The jet lag jag
If we ever develop a treatment for jet lag, it may be because it targets one of the basic processes Nobel Laureates Michael Rosbash and Jeffrey Hall discovered
I feel groggy, disoriented, a little dizzy and desperate to get to my hotel. I know where I am, but I have no sense of time. The sun is out, but I feel like it should be nighttime. I feel a headache coming on. All I want to do is lie down and sleep for hours.
In short, I have jet lag. I left Boston at 9 p.m. and 10 hours later, here I am, in Stockholm. It should be 7 a.m., but ever since the Brits divided the world into time zones in the late 19th century — with Greenwich, England at the center of it all, of course — it hasn't worked this way. Sweden is six hours ahead of the East Coast. The official time here is 1 p.m.
I'm in Sweden to write about the Nobel Prize ceremonies. This week two Brandeis scientists, Michael Rosbash, the Peter Gruber Endowed Chair in Neuroscience, and Jeff Hall, professor emeritus of biology, will receive the prize in physiology or medicine. Rosbash and Hall mapped the molecular mechanisms that drive circadian rhythms in fruit flies. Every day, inside our cells, a master clock keeps a raft of our biological functions operating on schedule. It serves as a kind of alarm clock. When it goes off, hormones get released, our metabolism quickens or we get sleepy. It may be that this clock sets the activation and deactivation time for half our genes.
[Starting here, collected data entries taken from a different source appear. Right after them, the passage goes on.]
-- ==== Sys2Proof/Machine/Arithmetic.lean ====
section
/-!
DEFINITION. Integer arithmetic (41_integer_arithmetic.md, R251-R279): one meaning per instruction,
over the operations of R250.
-/

namespace Sys2Proof.Machine

/-- `<ea>,Dn` (R251, R258): the register is read after the source. -/
def toRegBody (op : Size → Long → Long → Exec Long) (sz : Size) (x : Reg) (ea : EA) (cost : Cost) :
    Exec Done := do
  let s ← source sz ea
  let d ← loadD sz x
  let r ← op sz d s
  storeD sz x r
  pure (.completed cost)

/-- `Dn,<ea>` (R252, R259): a read-modify-write of memory. -/
def toMemBody (op : Size → Long → Long → Exec Long) (sz : Size) (x : Reg) (ea : EA) (cost : Cost) :
    Exec Done := do
  modify sz ea fun d => do
    let s ← loadD sz x
    op sz d s
  pure (.completed cost)

/-- `#imm,<ea>` (R254, R261): the immediate comes first. -/
def immBody (op : Size → Long → Long → Exec Long) (sz : Size) (ea : EA) (cost : Cost) :
    Exec Done := do
  let s ← immediate sz
  modify sz ea fun d => op sz d s
  pure (.completed cost)

/-- `<ea>,An` (R253, R260): all 32 bits, no flags. -/
def toAddrBody (op : Long → Long → Long) (sz : Size) (x : Reg) (ea : EA) : Exec Done := do
  let s ← source sz ea
  let a ← loadA x
  storeA x (op a (sext sz s))
  pure (.completed (toAddrTime sz ea))

/-- ADDQ and SUBQ (R255, R262): an address register takes all 32 bits and no flags. -/
def quickBody (op : Size → Long → Long → Exec Long) (addrOp : Long → Long → Long) (q : Reg)
    (sz : Size) (ea : EA) : Exec Done := do
  match ea with
  | .areg n => do
    let a ← loadA n
    storeA n (addrOp a (quickValue q))
  | _ => modify sz ea fun d => op sz d (quickValue q)
  pure (.completed (quickTime sz ea))

/-- `Dy,Dx` of ADDX and SUBX (R256, R263). -/
def extendedRegBody (op : Size → Long → Long → Exec Long) (sz : Size) (x y : Reg) : Exec Done := do
  let s ← loadD sz y
  let d ← loadD sz x
  let r ← op sz d s
  storeD sz x r
  pure (.completed (extendedTime sz false))

/-- Predecrement, then read (R257, R264, R402). -/
def readPreDec (sz : Size) (n : Reg) : Exec Long := do
  update fun s => s.writeA n (s.readA n - stepOf n sz)
  let a ← loadA n
  memRead .instruction sz a

/-- Read, then postincrement (R268). -/
def readPostInc (sz : Size) (n : Reg) : Exec Long := do
  let a ← loadA n
  let v ← memRead .instruction sz a
  update fun s => s.writeA n (s.readA n + stepOf n sz)
  pure v

/-- `-(Ay),-(Ax)` of ADDX and SUBX (R257, R264). -/
def extendedMemBody (op : Size → Long → Long → Exec Long) (sz : Size) (x y : Reg) : Exec Done := do
  let s ← readPreDec sz y
  let d ← readPreDec sz x
  let r ← op sz d s
  let a ← loadA x
  memWrite .instruction sz a r
  pure (.completed (extendedTime sz true))

/-! ### Addition (R251-R257) -/

/-- ADD-EA2D.B (R251). -/
def execAddEaDB (x : Reg) (ea : EA) (s : State) : Host.Outcome State Fault Refusal :=
  perform (toRegBody addOp .b x ea (toRegTime .b ea)) s

/-- ADD-EA2D.WL (R251). -/
def execAddEaDWL (x : Reg) (sz : Size) (ea : EA) (s : State) : Host.Outcome State Fault Refusal :=
  perform (toRegBody addOp sz x ea (toRegTime sz ea)) s

/-- ADD-D2EA (R252). -/
def execAddDEa (x : Reg) (sz : Size) (ea : EA) (s : State) : Host.Outcome State Fault Refusal :=
  perform (toMemBody addOp sz x ea (toMemTime sz ea)) s

/-- ADDA.W (R253). -/
def execAddaW (x : Reg) (ea : EA) (s : State) : Host.Outcome State Fault Refusal :=
  perform (toAddrBody (· + ·) .w x ea) s

/-- ADDA.L (R253). -/
def execAddaL (x : Reg) (ea : EA) (s : State) : Host.Outcome State Fault Refusal :=
  perform (toAddrBody (· + ·) .l x ea) s

/-- ADDI (R254). -/
def execAddi (sz : Size) (ea : EA) (s : State) : Host.Outcome State Fault Refusal :=
  perform (immBody addOp sz ea (addiTime sz ea)) s

/-- ADDQ.B (R255). -/
def execAddqB (q : Reg) (ea : EA) (s : State) : Host.Outcome State Fault Refusal :=
  perform (quickBody addOp (· + ·) q .b ea) s

/-- ADDQ.WL (R255). -/
def execAddqWL (q : Reg) (sz : Size) (ea : EA) (s : State) : Host.Outcome State Fault Refusal :=
  perform (quickBody addOp (· + ·) q sz ea) s

/-- ADDX-R (R256). -/
def execAddxR (x : Reg) (sz : Size) (y : Reg) (s : State) : Host.Outcome State Fault Refusal :=
  perform (extendedRegBody addXOp sz x y) s

/-- ADDX-M (R257). -/
def execAddxM (x : Reg) (sz : Size) (y : Reg) (s : State) : Host.Outcome State Fault Refusal :=
  perform (extendedMemBody addXOp sz x y) s

/-! ### Subtraction (R258-R264) -/

/-- SUB-EA2D.B (R258). -/
def execSubEaDB (x : Reg) (ea : EA) (s : State) : Host.Outcome State Fault Refusal :=
  perform (toRegBody subOp .b x ea (toRegTime .b ea)) s

/-- SUB-EA2D.WL (R258). -/
def execSubEaDWL (x : Reg) (sz : Size) (ea : EA) (s : State) : Host.Outcome State Fault Refusal :=
  perform (toRegBody subOp sz x ea (toRegTime sz ea)) s

/-- SUB-D2EA (R259). -/
def execSubDEa (x : Reg) (sz : Size) (ea : EA) (s : State) : Host.Outcome State Fault Refusal :=
  perform (toMemBody subOp sz x ea (toMemTime sz ea)) s

/-- SUBA.W (R260). -/
def execSubaW (x : Reg) (ea : EA) (s : State) : Host.Outcome State Fault Refusal :=
  perform (toAddrBody (· - ·) .w x ea) s

/-- SUBA.L (R260). -/
def execSubaL (x : Reg) (ea : EA) (s : State) : Host.Outcome State Fault Refusal :=
  perform (toAddrBody (· - ·) .l x ea) s

/-- SUBI (R261). -/
def execSubi (sz : Size) (ea : EA) (s : State) : Host.Outcome State Fault Refusal :=
  perform (immBody subOp sz ea (addiTime sz ea)) s

/-- SUBQ.B (R262). -/
def execSubqB (q : Reg) (ea : EA) (s : State) : Host.Outcome State Fault Refusal :=
  perform (quickBody subOp (· - ·) q .b ea) s

/-- SUBQ.WL (R262). -/
def execSubqWL (q : Reg) (sz : Size) (ea : EA) (s : State) : Host.Outcome State Fault Refusal :=
  perform (quickBody subOp (· - ·) q sz ea) s

/-- SUBX-R (R263). -/
def execSubxR (x : Reg) (sz : Size) (y : Reg) (s : State) : Host.Outcome State Fault Refusal :=
  perform (extendedRegBody subXOp sz x y) s

/-- SUBX-M (R264). -/
def execSubxM (x : Reg) (sz : Size) (y : Reg) (s : State) : Host.Outcome State Fault Refusal :=
  perform (extendedMemBody subXOp sz x y) s

/-! ### Compare and test (R265-R269) -/

/-- CMP (R265). -/
def cmpBody (sz : Size) (x : Reg) (ea : EA) : Exec Done := do
  let s ← source sz ea
  let d ← loadD sz x
  cmpOp sz d s
  pure (.completed (cmpTime sz ea))

/-- CMP.B (R265). -/
def execCmpB (x : Reg) (ea : EA) (s : State) : Host.Outcome State Fault Refusal :=
  perform (cmpBody .b x ea) s

/-- CMP.WL (R265). -/
def execCmpWL (x : Reg) (sz : Size) (ea : EA) (s : State) : Host.Outcome State Fault Refusal :=
  perform (cmpBody sz x ea) s

/-- CMPA (R266): a 32-bit comparison. -/
def cmpaBody (sz : Size) (x : Reg) (ea : EA) : Exec Done := do
  let s ← source sz ea
  let a ← loadA x
  cmpOp .l a (sext sz s)
  pure (.completed (cmpaTime sz ea))

/-- CMPA.W (R266). -/
def execCmpaW (x : Reg) (ea : EA) (s : State) : Host.Outcome State Fault Refusal :=
  perform (cmpaBody .w x ea) s

/-- CMPA.L (R266). -/
def execCmpaL (x : Reg) (ea : EA) (s : State) : Host.Outcome State Fault Refusal :=
  perform (cmpaBody .l x ea) s

/-- CMPI (R267). -/
def execCmpi (sz : Size) (ea : EA) (s : State) : Host.Outcome State Fault Refusal :=
  perform (do
    let i ← immediate sz
    let d ← source sz ea
    cmpOp sz d i
    pure (.completed (cmpiTime sz ea))) s

/-- CMPM (R268). -/
def execCmpm (x : Reg) (sz : Size) (y : Reg) (s : State) : Host.Outcome State Fault Refusal :=
  perform (do
    let src ← readPostInc sz y
    let d ← readPostInc sz x
    cmpOp sz d src
    pure (.completed (cmpmTime sz))) s

/-- TST (R269). -/
def execTst (sz : Size) (ea : EA) (s : State) : Host.Outcome State Fault Refusal :=
  perform (do
    let v ← source sz ea
    setLogic sz v
    pure (.completed (tstTime sz ea))) s

/-! ### Negate, clear, extend (R270-R274) -/

/-- NEG (R270). -/
def execNeg (sz : Size) (ea : EA) (s : State) : Host.Outcome State Fault Refusal :=
  perform (do
    modify sz ea fun d => subOp sz 0 d
    pure (.completed (unaryTime sz ea))) s

/-- NEGX (R271). -/
def execNegx (sz : Size) (ea : EA) (s : State) : Host.Outcome State Fault Refusal :=
  perform (do
    modify sz ea fun d => subXOp sz 0 d
    pure (.completed (unaryTime sz ea))) s

/-- CLR (R272). -/
def execClr (sz : Size) (ea : EA) (s : State) : Host.Outcome State Fault Refusal :=
  perform (do
    let loc ← resolveEa sz ea
    dummyRead sz loc
    writeLoc sz loc 0
    setLogic sz 0
    pure (.completed (unaryTime sz ea))) s

/-- EXT.W (R273). -/
def execExtW (y : Reg) (s : State) : Host.Outcome State Fault Refusal :=
  perform (do
    let d ← loadD .b y
    let v := trunc .w (sext .b d)
    storeD .w y v
    setLogic .w v
    pure (.completed (·.misc.ext))) s

/-- EXT.L (R274). -/
def execExtL (y : Reg) (s : State) : Host.Outcome State Fault Refusal :=
  perform (do
    let d ← loadD .w y
    let v := sext .w d
    storeD .l y v
    setLogic .l v
    pure (.completed (·.misc.ext))) s

/-! ### Multiply and divide (R275-R278) -/

/-- The unsigned product of two words (R275). -/
def muluValue (d s : Long) : Long := trunc .w d * trunc .w s

/-- The signed product of two words (R276). -/
def mulsValue (d s : Long) : Long := BitVec.ofInt 32 (signedOf .w d * signedOf .w s)

/-- MULU (R275). -/
def execMulu (x : Reg) (ea : EA) (s : State) : Host.Outcome State Fault Refusal :=
  perform (do
    let src ← source .w ea
    let d ← loadD .w x
    storeD .l x (muluValue d src)
    setLogic .l (muluValue d src)
    pure (.completed (muluTime (src.setWidth 16) ea))) s

/-- MULS (R276). -/
def execMuls (x : Reg) (ea : EA) (s : State) : Host.Outcome State Fault Refusal :=
  perform (do
    let src ← source .w ea
    let d ← loadD .w x
    storeD .l x (mulsValue d src)
    setLogic .l (mulsValue d src)
    pure (.completed (mulsTime (src.setWidth 16) ea))) s

/-- The zero divide of R277 and R278: N, Z and V are free, C = 0 (log 2); vector 5. -/
def zeroDivide (ea : EA) : Exec Done := do
  let n ← drawBit
  let z ← drawBit
  let v ← drawBit
  setFlagsFrom fun old => { x := old.x, n := n, z := z, v := v, c := false }
  pure (.group2 5 (zeroDivideTime ea))

/-- The divide overflow of R277 and R278: V = 1, C = 0, N and Z are free (log 2). -/
def divideOverflow : Exec Unit := do
  let n ← drawBit
  let z ← drawBit
  setFlagsFrom fun old => { x := old.x, n := n, z := z, v := true, c := false }

/-- The quotient in the low word, the remainder in the high word, and the flags of R277 and R278,
or the overflow. -/
def divideResult (x : Reg) (result : Option (Word × Word)) : Exec Unit :=
  match result with
  | none => divideOverflow
  | some (rem, q) => do
    storeD .l x (rem ++ q)
    setLogic .w (q.setWidth 32)

/-- Quotient and remainder of R277; none when the quotient exceeds 0xFFFF. -/
def divuResult (dividend : Long) (divisor : Word) : Option (Word × Word) :=
  let q := dividend.toNat / divisor.toNat
  if 0xFFFF < q then none
  else some (BitVec.ofNat 16 (dividend.toNat % divisor.toNat), BitVec.ofNat 16 q)

/-- Quotient, truncated toward zero, and remainder of R278; none when the quotient is no signed
word. -/
def divsResult (dividend : Long) (divisor : Word) : Option (Word × Word) :=
  let q := dividend.toInt.tdiv divisor.toInt
  if q < -32768 ∨ 32767 < q then none
  else some (BitVec.ofInt 16 (dividend.toInt - q * divisor.toInt), BitVec.ofInt 16 q)

/-- DIVU (R277). -/
def execDivu (x : Reg) (ea : EA) (s : State) : Host.Outcome State Fault Refusal :=
  perform (do
    let src ← source .w ea
    let divisor : Word := src.setWidth 16
    if divisor = 0 then zeroDivide ea
    else do
      let d ← loadD .l x
      divideResult x (divuResult d divisor)
      pure (.completed (divTime false d divisor ea))) s

/-- DIVS (R278). -/
def execDivs (x : Reg) (ea : EA) (s : State) : Host.Outcome State Fault Refusal :=
  perform (do
    let src ← source .w ea
    let divisor : Word := src.setWidth 16
    if divisor = 0 then zeroDivide ea
    else do
      let d ← loadD .l x
      divideResult x (divsResult d divisor)
      pure (.completed (divTime true d divisor ea))) s

/-! ### Bounds check (R279) -/

/-- CHK (R279): Z, V and C are free; N is 1 below zero, 0 above the bound, free inside (log 2). -/
def execChk (x : Reg) (ea : EA) (s : State) : Host.Outcome State Fault Refusal :=
  perform (do
    let src ← source .w ea
    let d ← loadD .w x
    let z ← drawBit
    let v ← drawBit
    let c ← drawBit
    if signedOf .w d < 0 then do
      setFlagsFrom fun old => { x := old.x, n := true, z := z, v := v, c := c }
      pure (.group2 6 (chkTrapTime ea))
    else if signedOf .w src < signedOf .w d then do
      setFlagsFrom fun old => { x := old.x, n := false, z := z, v := v, c := c }
      pure (.group2 6 (chkTrapTime ea))
    else do
      let n ← drawBit
      setFlagsFrom fun old => { x := old.x, n := n, z := z, v := v, c := c }
      pure (.completed (chkTime ea))) s

end Sys2Proof.Machine
end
We get jet lag when our circadian rhythms are out of sync with the actual time. If we ever develop a treatment for jet lag, it may be because it targets one of the fundamental, basic processes Rosbash and Hall discovered.
Now imagine what happens when you travel to another time zone, but the time on the biological clock hasn't been adjusted yet. Your body's physiological processes are still operating as if you were back in the original time zone. Our cells could be functioning as if it's night when around us it's day. Luckily, our bodies are capable of adjusting our biological clocks. Unfortunately, it can feel like it's taking forever.
When life forms first arose on Earth 3.8 billion years ago, the rise and fall of the sun was an essential part of the daily routine. The amount of light determined when they went looking for prey and when they were most likely to become prey. Obviously, it would be a huge advantage if an organism could anticipate when it needed to marshal its energy and when it was best to power down and build up its reserves again. Though we aren't certain, it seems likely that those life forms that could regulate their physiological processes for this purpose had a distinct evolutionary advantage.
This is most likely why life developed a biological master clock. It set the time for the ebb and flow of circadian rhythms to maximize the chances of survival. The clock lets a life form anticipate environmental changes based on the Earth's rotation around the sun. "This natural alarm clock arose to tell you what time it is and tell you what's going to happen," Rosbash said in a recent interview on the WGBH program, “Living Lab Radio.”
He quoted the adage, "The early bird gets the worm. The early worm avoids the bird." In other words, there's a huge benefit to an organism if its biological processes run according to a schedule where it's most likely to eat rather than be eaten.
Of course, all this evolutionary change happened before we had airplane travel. Natural selection had no idea those single-cell organisms would one day become humans flying from Boston to Sweden. It's a trade off — either life on Earth thrives or we don't get jet-lagged. I know which one I'm taking.